[[ DATA EXTRACT open ]]

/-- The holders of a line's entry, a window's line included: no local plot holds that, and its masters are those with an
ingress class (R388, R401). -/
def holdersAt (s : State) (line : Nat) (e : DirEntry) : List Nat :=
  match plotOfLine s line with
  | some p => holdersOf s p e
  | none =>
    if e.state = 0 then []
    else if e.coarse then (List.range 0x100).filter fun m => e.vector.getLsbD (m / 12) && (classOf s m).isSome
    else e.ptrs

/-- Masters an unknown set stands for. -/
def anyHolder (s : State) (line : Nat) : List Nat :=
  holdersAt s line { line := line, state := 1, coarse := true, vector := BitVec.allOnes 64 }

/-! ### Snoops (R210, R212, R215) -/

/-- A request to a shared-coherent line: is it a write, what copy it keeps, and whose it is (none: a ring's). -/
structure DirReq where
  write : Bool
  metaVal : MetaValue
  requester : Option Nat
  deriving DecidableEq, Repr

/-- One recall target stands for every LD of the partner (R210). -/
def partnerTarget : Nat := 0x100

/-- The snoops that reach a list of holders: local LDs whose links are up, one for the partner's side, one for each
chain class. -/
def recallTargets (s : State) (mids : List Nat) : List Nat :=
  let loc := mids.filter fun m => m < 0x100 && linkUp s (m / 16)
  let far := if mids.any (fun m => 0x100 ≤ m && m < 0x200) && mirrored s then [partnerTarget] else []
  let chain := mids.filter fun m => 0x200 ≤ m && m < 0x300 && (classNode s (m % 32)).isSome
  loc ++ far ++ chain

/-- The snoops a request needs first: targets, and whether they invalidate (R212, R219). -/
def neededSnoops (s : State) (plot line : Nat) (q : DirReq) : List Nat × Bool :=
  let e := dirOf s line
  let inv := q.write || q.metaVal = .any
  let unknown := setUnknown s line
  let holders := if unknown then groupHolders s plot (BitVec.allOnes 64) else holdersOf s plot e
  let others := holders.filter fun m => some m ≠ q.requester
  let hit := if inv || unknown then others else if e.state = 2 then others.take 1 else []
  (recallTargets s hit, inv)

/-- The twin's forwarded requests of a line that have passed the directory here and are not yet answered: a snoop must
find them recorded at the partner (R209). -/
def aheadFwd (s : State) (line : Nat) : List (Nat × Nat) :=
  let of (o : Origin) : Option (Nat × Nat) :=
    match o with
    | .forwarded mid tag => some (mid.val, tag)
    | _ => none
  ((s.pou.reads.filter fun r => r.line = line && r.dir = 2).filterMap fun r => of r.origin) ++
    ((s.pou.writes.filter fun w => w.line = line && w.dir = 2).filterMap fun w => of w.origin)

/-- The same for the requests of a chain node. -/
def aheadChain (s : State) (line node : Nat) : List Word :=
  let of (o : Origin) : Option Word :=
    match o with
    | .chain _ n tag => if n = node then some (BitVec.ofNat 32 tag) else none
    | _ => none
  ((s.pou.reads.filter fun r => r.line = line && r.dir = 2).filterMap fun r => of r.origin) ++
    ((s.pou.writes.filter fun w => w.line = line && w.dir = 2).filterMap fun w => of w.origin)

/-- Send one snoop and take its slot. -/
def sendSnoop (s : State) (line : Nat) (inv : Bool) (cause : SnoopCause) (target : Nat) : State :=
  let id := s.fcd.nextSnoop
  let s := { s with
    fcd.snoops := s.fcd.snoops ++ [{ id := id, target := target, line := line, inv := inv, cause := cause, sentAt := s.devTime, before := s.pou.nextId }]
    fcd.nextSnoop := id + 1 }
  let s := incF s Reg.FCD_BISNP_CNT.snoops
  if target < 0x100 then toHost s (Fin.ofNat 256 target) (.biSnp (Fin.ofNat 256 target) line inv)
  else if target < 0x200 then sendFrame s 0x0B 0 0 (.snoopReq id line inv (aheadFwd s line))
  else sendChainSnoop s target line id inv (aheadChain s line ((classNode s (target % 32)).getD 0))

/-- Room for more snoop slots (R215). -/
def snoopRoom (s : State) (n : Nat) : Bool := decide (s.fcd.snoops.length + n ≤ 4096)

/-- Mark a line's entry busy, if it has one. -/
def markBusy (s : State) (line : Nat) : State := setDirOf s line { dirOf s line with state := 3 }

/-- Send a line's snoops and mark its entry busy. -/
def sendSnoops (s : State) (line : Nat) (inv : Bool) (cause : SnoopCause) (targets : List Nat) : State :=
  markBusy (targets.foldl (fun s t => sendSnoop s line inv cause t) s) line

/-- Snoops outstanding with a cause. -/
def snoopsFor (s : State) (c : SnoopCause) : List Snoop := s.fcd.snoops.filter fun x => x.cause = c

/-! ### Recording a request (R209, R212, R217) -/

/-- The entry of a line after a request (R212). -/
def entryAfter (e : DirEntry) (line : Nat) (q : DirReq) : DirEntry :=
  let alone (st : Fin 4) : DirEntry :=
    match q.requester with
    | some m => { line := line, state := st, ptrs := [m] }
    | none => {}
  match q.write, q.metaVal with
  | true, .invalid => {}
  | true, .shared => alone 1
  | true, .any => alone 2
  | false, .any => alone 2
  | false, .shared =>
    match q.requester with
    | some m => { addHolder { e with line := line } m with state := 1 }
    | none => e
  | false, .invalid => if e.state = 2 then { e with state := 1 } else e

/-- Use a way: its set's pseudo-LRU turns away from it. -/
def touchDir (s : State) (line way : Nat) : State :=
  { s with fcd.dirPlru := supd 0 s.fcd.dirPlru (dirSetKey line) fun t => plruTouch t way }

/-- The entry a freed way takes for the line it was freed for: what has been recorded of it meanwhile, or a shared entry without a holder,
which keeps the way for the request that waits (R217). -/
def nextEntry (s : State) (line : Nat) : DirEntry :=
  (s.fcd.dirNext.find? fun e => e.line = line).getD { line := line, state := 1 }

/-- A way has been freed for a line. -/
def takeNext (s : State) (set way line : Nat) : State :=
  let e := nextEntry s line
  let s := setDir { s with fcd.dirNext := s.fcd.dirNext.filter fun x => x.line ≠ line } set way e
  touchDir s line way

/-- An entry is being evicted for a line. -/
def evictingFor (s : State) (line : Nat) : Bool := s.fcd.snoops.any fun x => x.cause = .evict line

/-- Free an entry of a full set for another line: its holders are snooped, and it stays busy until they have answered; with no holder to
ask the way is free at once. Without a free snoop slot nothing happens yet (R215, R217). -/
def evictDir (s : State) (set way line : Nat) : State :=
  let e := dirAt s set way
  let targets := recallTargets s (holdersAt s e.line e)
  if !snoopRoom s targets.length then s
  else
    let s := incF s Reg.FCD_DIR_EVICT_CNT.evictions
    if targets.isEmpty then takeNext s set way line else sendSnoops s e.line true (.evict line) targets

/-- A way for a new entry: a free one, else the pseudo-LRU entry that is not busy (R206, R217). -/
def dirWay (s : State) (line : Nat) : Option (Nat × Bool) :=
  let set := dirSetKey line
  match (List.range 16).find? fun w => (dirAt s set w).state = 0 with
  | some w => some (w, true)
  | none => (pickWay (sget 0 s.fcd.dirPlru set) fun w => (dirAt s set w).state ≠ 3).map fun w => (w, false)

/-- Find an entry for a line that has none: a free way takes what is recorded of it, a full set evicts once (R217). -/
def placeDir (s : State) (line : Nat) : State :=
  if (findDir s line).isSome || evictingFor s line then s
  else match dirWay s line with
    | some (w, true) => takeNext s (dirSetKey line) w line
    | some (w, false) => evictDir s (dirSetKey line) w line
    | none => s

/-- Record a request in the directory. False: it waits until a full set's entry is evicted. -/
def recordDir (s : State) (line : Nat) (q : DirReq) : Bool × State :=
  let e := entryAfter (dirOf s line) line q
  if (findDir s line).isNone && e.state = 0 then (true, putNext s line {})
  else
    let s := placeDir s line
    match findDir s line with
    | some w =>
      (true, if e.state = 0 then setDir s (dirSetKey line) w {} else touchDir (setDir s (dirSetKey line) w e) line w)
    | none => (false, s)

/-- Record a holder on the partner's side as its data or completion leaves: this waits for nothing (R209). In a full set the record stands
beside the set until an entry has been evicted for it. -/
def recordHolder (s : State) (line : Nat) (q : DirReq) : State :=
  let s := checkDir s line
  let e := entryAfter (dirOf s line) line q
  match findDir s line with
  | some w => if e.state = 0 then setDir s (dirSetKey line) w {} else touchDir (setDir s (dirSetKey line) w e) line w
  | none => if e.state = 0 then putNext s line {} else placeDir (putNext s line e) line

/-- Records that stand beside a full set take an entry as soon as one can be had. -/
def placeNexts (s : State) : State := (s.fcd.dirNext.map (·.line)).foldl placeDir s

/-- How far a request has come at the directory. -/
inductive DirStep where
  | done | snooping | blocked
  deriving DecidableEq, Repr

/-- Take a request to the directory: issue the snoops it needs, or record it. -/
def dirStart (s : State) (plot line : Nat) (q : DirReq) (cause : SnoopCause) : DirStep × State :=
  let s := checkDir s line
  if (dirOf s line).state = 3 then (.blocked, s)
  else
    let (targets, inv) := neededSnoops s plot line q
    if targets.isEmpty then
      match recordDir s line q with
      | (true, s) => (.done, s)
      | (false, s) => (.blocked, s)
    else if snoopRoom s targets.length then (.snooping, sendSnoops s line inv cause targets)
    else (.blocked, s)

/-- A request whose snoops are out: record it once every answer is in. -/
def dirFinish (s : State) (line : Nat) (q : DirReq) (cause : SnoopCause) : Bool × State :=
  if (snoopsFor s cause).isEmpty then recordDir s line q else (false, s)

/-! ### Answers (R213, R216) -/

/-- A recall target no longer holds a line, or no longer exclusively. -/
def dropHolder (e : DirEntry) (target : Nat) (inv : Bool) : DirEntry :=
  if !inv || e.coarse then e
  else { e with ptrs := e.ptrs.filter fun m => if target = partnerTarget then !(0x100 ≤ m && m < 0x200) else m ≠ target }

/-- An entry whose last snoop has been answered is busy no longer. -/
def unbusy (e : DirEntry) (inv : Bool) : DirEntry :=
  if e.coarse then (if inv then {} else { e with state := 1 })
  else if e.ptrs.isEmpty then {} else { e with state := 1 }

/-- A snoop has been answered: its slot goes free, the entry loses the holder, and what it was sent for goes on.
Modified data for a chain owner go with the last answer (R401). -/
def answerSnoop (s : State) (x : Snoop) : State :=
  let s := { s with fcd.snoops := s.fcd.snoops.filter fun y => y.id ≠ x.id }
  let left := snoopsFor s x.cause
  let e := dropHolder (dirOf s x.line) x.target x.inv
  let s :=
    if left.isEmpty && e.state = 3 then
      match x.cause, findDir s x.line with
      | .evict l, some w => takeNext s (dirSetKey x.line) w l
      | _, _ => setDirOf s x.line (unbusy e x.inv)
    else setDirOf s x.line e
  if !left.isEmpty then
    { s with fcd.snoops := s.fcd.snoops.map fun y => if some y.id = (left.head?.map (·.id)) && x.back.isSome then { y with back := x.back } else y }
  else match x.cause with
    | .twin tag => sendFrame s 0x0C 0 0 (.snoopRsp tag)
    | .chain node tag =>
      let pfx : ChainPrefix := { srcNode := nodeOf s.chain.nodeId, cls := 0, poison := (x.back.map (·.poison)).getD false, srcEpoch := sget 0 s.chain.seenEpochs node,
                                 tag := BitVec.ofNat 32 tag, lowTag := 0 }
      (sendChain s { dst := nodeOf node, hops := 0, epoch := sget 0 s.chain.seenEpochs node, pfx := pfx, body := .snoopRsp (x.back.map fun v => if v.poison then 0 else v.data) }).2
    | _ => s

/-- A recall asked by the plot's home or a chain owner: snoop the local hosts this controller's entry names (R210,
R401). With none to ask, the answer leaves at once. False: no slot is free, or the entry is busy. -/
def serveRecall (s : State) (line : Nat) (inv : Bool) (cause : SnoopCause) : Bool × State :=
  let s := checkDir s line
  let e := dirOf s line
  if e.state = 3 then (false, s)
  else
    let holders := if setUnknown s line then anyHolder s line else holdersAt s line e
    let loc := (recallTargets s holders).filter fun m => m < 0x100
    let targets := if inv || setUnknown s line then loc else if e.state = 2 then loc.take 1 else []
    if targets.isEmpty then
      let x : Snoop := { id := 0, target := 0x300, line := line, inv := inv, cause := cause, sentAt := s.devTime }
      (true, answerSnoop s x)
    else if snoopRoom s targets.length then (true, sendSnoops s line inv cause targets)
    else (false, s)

[[ DATA EXTRACT closed ]]
[[ DATA EXTRACT open ]]

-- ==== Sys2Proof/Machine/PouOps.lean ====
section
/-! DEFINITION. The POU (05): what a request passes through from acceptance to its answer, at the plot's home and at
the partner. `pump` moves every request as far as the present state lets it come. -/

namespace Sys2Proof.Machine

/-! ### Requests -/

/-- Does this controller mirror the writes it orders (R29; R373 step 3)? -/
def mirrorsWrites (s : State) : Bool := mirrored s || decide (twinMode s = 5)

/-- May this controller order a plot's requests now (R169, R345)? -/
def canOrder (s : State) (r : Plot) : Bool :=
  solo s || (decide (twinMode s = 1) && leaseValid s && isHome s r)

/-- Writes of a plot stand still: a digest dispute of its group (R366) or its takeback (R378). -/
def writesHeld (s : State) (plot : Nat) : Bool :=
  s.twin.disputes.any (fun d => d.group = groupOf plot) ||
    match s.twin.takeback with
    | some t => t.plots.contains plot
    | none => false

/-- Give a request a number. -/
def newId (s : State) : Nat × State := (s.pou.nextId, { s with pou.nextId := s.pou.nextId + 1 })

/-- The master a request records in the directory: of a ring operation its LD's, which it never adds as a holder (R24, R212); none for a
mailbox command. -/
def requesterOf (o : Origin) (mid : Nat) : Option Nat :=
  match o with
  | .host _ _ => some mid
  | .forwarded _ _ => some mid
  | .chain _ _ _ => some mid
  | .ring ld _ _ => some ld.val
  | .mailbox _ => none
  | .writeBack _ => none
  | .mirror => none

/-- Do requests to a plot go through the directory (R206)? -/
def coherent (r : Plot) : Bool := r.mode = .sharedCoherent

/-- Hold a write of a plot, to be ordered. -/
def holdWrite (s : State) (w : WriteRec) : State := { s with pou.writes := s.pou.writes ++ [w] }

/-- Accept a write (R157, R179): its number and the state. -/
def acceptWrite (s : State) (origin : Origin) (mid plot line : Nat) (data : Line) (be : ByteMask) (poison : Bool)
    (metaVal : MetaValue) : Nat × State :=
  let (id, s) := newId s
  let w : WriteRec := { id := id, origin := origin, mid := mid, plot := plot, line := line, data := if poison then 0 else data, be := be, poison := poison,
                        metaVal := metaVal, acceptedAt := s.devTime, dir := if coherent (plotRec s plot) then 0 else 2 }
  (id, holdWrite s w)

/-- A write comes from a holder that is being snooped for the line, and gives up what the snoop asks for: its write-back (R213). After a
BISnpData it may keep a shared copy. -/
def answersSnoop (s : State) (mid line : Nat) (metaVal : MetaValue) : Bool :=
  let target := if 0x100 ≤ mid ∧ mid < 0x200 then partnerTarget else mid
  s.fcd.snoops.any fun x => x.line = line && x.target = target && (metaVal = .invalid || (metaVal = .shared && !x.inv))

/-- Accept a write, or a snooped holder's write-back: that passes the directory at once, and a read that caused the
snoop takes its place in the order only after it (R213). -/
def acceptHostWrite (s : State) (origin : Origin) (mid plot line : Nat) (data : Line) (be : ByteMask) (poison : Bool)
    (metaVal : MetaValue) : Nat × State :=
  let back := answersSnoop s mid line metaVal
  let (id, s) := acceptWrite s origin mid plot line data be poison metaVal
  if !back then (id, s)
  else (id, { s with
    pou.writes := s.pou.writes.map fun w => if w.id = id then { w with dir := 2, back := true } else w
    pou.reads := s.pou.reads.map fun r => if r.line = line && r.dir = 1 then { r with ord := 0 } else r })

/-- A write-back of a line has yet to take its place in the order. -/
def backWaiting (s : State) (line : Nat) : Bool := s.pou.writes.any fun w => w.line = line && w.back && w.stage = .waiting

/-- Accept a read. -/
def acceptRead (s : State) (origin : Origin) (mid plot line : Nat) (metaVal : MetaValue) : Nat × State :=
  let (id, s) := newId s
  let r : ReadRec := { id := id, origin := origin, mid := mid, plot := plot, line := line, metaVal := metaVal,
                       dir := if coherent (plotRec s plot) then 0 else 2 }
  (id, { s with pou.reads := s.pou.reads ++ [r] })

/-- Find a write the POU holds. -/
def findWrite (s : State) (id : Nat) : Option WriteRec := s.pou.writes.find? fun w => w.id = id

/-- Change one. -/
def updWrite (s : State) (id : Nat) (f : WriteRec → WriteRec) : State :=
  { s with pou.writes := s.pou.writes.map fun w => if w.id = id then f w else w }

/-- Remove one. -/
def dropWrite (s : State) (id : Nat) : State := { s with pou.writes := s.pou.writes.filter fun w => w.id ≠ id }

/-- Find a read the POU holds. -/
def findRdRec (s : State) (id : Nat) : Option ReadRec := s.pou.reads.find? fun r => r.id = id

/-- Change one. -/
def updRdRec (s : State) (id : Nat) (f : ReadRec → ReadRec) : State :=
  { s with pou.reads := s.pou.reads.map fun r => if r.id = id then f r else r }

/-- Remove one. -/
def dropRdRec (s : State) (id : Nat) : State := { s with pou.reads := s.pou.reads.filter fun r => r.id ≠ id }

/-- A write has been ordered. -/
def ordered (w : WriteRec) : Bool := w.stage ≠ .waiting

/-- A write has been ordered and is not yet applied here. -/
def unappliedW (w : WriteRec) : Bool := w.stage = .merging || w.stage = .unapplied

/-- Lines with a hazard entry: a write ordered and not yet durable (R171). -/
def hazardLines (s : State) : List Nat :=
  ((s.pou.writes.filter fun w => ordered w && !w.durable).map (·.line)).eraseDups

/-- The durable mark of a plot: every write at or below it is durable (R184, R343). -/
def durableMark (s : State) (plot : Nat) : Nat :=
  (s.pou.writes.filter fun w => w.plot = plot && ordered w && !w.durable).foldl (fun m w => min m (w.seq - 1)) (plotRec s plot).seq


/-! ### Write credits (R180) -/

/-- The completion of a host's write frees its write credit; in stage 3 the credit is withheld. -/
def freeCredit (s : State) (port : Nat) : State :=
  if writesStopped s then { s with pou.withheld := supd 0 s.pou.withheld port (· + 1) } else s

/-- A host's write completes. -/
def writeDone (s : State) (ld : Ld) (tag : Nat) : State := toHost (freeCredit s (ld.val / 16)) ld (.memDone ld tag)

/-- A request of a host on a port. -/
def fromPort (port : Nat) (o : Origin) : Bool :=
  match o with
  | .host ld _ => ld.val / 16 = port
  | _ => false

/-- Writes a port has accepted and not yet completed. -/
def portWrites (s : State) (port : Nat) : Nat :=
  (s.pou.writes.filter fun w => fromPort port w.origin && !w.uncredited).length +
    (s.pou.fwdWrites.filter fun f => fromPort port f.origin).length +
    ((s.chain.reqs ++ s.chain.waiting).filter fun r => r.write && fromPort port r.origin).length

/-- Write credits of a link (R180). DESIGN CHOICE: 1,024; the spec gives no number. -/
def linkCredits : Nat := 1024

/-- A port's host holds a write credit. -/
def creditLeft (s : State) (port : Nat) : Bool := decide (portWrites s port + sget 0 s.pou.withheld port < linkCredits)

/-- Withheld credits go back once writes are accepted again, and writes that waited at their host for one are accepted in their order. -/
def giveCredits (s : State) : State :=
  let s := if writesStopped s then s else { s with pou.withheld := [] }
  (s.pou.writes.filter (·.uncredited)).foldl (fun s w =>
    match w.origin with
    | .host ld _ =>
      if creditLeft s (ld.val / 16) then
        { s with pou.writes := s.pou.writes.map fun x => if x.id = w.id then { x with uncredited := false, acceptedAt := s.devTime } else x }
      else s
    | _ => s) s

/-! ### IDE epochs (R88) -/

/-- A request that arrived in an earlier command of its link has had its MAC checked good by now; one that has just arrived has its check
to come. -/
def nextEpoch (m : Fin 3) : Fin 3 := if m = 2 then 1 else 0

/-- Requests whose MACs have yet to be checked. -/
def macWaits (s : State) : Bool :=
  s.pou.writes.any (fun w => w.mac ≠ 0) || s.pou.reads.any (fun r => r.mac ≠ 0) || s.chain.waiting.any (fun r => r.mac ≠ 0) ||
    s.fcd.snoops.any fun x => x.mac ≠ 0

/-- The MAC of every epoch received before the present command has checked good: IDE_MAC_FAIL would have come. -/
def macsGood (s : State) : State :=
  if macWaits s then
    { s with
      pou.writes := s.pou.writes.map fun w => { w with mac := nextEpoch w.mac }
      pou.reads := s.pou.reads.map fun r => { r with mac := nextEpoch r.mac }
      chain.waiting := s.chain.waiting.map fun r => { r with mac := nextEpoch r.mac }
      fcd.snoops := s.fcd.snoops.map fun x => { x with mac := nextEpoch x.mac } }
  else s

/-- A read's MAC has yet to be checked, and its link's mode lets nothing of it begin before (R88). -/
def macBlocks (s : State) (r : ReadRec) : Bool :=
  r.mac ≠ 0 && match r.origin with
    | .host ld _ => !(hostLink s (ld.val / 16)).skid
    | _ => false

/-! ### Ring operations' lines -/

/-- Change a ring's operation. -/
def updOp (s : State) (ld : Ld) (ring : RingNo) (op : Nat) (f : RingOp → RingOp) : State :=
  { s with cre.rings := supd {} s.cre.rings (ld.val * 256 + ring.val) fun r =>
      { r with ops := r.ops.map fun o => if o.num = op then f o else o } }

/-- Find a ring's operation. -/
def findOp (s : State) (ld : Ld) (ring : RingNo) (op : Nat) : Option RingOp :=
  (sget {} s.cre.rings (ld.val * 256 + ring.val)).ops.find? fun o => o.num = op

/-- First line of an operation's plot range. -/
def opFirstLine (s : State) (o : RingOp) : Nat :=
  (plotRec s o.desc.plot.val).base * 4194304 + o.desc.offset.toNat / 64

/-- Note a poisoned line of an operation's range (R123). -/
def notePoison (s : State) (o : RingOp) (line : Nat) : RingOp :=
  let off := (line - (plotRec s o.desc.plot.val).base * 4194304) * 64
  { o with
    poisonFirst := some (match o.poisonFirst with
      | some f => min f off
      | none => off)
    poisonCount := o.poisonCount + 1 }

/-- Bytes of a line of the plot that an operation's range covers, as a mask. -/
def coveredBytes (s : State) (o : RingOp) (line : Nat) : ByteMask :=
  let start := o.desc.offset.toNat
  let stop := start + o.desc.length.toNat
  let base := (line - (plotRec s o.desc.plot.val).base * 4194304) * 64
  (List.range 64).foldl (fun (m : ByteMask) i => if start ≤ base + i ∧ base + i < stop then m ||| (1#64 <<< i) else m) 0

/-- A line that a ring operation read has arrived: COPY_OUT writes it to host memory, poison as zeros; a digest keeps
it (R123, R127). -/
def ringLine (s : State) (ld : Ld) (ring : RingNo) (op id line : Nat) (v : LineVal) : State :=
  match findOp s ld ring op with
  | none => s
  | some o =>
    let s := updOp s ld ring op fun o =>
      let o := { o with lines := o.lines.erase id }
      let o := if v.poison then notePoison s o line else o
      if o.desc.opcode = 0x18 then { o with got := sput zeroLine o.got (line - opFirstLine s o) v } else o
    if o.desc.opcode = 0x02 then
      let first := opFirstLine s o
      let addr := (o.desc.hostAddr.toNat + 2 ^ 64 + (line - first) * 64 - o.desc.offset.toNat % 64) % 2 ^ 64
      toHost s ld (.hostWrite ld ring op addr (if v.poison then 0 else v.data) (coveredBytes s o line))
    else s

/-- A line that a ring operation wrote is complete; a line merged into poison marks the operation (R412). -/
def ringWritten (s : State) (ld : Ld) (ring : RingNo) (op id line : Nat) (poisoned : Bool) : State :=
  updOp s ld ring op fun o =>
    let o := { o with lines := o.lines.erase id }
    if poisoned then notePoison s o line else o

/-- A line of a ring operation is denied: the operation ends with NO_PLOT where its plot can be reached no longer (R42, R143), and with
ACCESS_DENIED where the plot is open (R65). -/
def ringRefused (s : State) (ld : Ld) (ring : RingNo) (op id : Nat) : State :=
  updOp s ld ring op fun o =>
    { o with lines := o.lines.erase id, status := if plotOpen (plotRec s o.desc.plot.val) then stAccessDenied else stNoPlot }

[[ DATA EXTRACT closed ]]

The answer is the run of lines above from the line containing "(ld.val / 16)).skid" through the line containing "ring.val) fun r =>", copied exactly and alone.

    | .host ld _ => !(hostLink s (ld.val / 16)).skid
    | _ => false

/-! ### Ring operations' lines -/

/-- Change a ring's operation. -/
def updOp (s : State) (ld : Ld) (ring : RingNo) (op : Nat) (f : RingOp → RingOp) : State :=
  { s with cre.rings := supd {} s.cre.rings (ld.val * 256 + ring.val) fun r =>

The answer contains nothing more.